DNA polymorphism, population structure and demographic processes
Since the DNA samples were diploid, the identification of haplotypes (i.e. sequence variants) was ambiguous where more than one SNP was present and heterozygote individuals were observed. Diploid sequences were treated using Haplotyper  to produce two haploid sequences per individual. Insertions-deletions ("indels") were coded like SNPs: each gap, irrespective of its length, was replaced by a nucleotide producing a SNP to treat indels in subsequent analyses. Indel inference in heterozygote samples was performed based on the comparison of sequences obtained from the two strands and by applying the "Split heterozygote indels" function in CodonCode Aligner.
Population sub-structuring introduces biases in the outcome of mutation-drift equilibrium tests, and therefore the latter must be applied exclusively to panmictic, Wright-Fisher populations (although some tests are robust to population structure). Therefore, the groups of samples obtained for each sampling site were tested for genetic differentiation - based on haplotypes at PIP genes - and lumped together when differentiation could not be detected. For E. falcata and C. guianensis, sampling sites turned out to belong to two clusters (identified as NW and SE populations in tables 3 and 4) and therefore standard neutral equilibrium model tests were performed separately for each population.
Analyses of sequence data were performed using DnaSP v. 4.10.9 . Nucleotide diversity was estimated by Watterson's θw  and π, the average number of pairwise nucleotide differences among sequences in a sample .
Coalescent simulations with DnaSP were performed with recombination, because the accumulation of historical recombination events influences patterns of sequence diversity even on very short genetic distances. Within-amplicon recombination rate of gene fragments was estimated by LDhat v2.1 ; most-likely values of rho and their confidence interval (i.e. the interval of values with a ΔLOD no larger than 3 from the most likely value) were used to test the robustness of standard neutral equilibrium statistics (see Results) to variations of rho. That is, neutral confidence intervals for each statistic were obtained and compared for the most likely value of rho and for two estimates, one on each side of the most likely estimate, the probability of which is 1000-fold lower than the probability of the most likely estimate.
Tajima's D , Fu and Li's D* and F*  and Fu's F s  tests were computed to identify departures from the standard neutral model of evolution. All these tests are based on the comparison of observed levels of DNA sequence diversity obtained from different estimators, which, under neutral conditions of a population with stable effective size and in the absence of selection, estimate the population diversity parameter theta.
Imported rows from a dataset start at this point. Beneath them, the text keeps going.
-- ==== Sys2Proof/Machine/Core.lean ====
section
/-! DEFINITION. The machine as the host runs it. -/

def Sys2Proof.core : Host.Core := { State := Sys2Proof.Machine.State, Fault := Sys2Proof.Machine.Fault, Refusal := Sys2Proof.Machine.Refusal, step := Sys2Proof.Machine.step, reset := Sys2Proof.Machine.State.reset }
end

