/-- TGT_CTRL, TGT_TIMER_CTRL and the timer's firing. -/
def Obligations.TargetTimersAndMask : Prop :=
  Claims.TargetControlWritten ∧ Claims.TimerFires

/-- A decision that lapses or is withdrawn delivers nothing and frees its target at the next tick. -/
def Obligations.DecisionsNotDelivered : Prop :=
  Claims.DecisionCommitLapses ∧ Claims.DecisionWithdrawn

/-- A committed re-issue delivers the parked source again, or lapses. -/
def Obligations.ReissueCommits : Prop :=
  Claims.ReissueCommitDelivers

/-- Parts of a tick as rows of their own (log entry 5): period change, hold-off end, mastership, refill passes. -/
def Obligations.TickPartsDoneEarly : Prop :=
  Claims.DueTickChangesApply ∧ Claims.MastershipMoves ∧ Claims.RefillPassesStartAndEnd

/-- The mailbox commands that read: their replies, and nothing else changes. -/
def Obligations.ReadCommands : Prop :=
  Claims.ReadCommandsOnlyReply ∧ Claims.VectorReadReplies

/-- TARGET_GRANT gives and takes back a block of 64 targets. -/
def Obligations.TargetBlocks : Prop :=
  Claims.TargetBlockGranted ∧ Claims.TargetBlockWithdrawn

/-- VECTOR_RANGE_GRANT gives and takes back a vector range; the clear sweep answers. -/
def Obligations.VectorRanges : Prop :=
  Claims.VectorRangeGranted ∧ Claims.VectorRangeWithdrawn ∧ Claims.ClearSweepAnswers

/-- VECTOR_SET and FORWARD_SET write one configuration word. -/
def Obligations.VectorWords : Prop :=
  Claims.VectorConfigured ∧ Claims.VectorForwarded

/-- CLASP_SET and WATCH_SET. -/
def Obligations.ClaspAndWatch : Prop :=
  Claims.ClaspGroupSet ∧ Claims.WatchListChanged

/-- VECTOR_LOAD: its start, its entries, and a failing read. -/
def Obligations.VectorLoads : Prop :=
  Claims.VectorLoadBegins ∧ Claims.LoaderEntryTaken ∧ Claims.LoaderReadFails

/-- TENANT_RESET: acceptance closes the paths, the work clears the tenant, the end answers. -/
def Obligations.TenantResets : Prop :=
  Claims.TenantResetAccepted ∧ Claims.TenantResetWorks ∧ Claims.TenantResetEnds

/-- FAULT_CLEAR, DEBUG_CONSENT, and the lapse of a consent. -/
def Obligations.FaultsAndConsent : Prop :=
  Claims.FaultsCleared ∧ Claims.ConsentChanges ∧ Claims.ConsentLapses

/-- Entries: the firmware's retention of a quarter, and the end of an entry. -/
def Obligations.DomainEntries : Prop :=
  Claims.QuarterToRetention ∧ Claims.EntryEnds

/-- The memory phase with its retention check, and the arrival at ON. -/
def Obligations.ExitEnds : Prop :=
  Claims.MemoryReady ∧ Claims.DomainReachesOn

/-- PAD_RELEASE, BEAD_CONFIG, and the wake inputs of BEAD asleep. -/
def Obligations.Beads : Prop :=
  Claims.BeadCommands ∧ Claims.WakeInputs

/-- Temperature samples, aged hours, the flash copy, and row retirement. -/
def Obligations.WearAndRepair : Prop :=
  Claims.WearCounted ∧ Claims.RowRetired

/-- Bus parity errors and the scrub of CTRL RAM. -/
def Obligations.FatalErrors : Prop :=
  Claims.BusParityErrors ∧ Claims.ControlRamScrubbed

/-- Registers of the manager window: tenant weights, view selectors, the injection of errors, the histograms. -/
def Obligations.FmRegisters : Prop :=
  Claims.WeightWritten ∧ Claims.ViewSelected ∧ Claims.InjectionArmed ∧ Claims.HistogramCleared

/-- Register accesses: the command area, accesses of no admitted form, and reads with a side effect. -/
def Obligations.RegisterAccesses : Prop :=
  Claims.CommandAreaWritten ∧ Claims.AccessRefused ∧ Claims.MpuRegisterRead ∧ Claims.FrameCountLatched

/-- The MPU units: their registers, the barrier, and MPU_CONFIG. -/
def Obligations.MpuRules : Prop :=
  Claims.MpuEnableWritten ∧ Claims.MpuRegionWritten ∧ Claims.MpuSyncAnswers ∧ Claims.MpuConfigured

/-- FW_STAGE, FW_ACTIVATE, and the return to the image before. -/
def Obligations.FirmwareImages : Prop :=
  Claims.FirmwareStaged ∧ Claims.FirmwareActivated ∧ Claims.FirmwareFallsBack

/-- Restarts of the firmware and of one agent, and their end. -/
def Obligations.FirmwareRestart : Prop :=
  Claims.FirmwareRestarts ∧ Claims.RestartCompletes

/-- The tick: the count, the time and the period; the first tick after a sleep; the stop. -/
def Obligations.FrameTicks : Prop :=
  Claims.FrameTicked ∧ Claims.FirstTickCounts ∧ Claims.FramesStop

/-- Reset values, cold and block resets, the FM's restart, and the start with its attempts. -/
def Obligations.ResetAndStart : Prop :=
  Claims.ResetValues ∧ Claims.ColdResetClears ∧ Claims.BlockResetKeepsLocket ∧ Claims.FmRestartResets ∧ Claims.StartRuns

/-- Chain ports: training, lock loss, CHAIN_CONFIG, and the initialisation of a link. -/
def Obligations.ChainPorts : Prop :=
  Claims.TrainingBegins ∧ Claims.TrainingEnds ∧ Claims.LockAndDown ∧ Claims.ChainConfigured ∧ Claims.LinkInitialises

/-- The link layer, the ring, and tick markers. -/
def Obligations.ChainLink : Prop :=
  Claims.FlitsSent ∧ Claims.DataFlitsReceived ∧ Claims.FlitsAcknowledged ∧ Claims.OverdueRounds ∧ Claims.MarkersUsed
end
Departures from the standard neutral equilibrium model affect the various estimators differently, causing their (standardised) difference to be non-zero. Tajima's D-statistic was computed for each locus and reflects the difference between π and θW. Fu and Li's tests (D* and F*) are based on the distribution of mutations in the genealogy and compare the number of "old" and "new" mutations. The Fs test, based on the haplotype (gene) frequency distribution, was also calculated. These tests were preferred over those requiring comparisons to an out-group, due to lack of genomic information on closely related species and the difficulty of correctly identifying orthologs in multiple-gene families such as PIPs. All these statistics were also estimated within each sequence by a sliding-window method. Test statistics were recomputed on windows of one-hundred base pairs length with a step size of two using the function implemented in DnaSP .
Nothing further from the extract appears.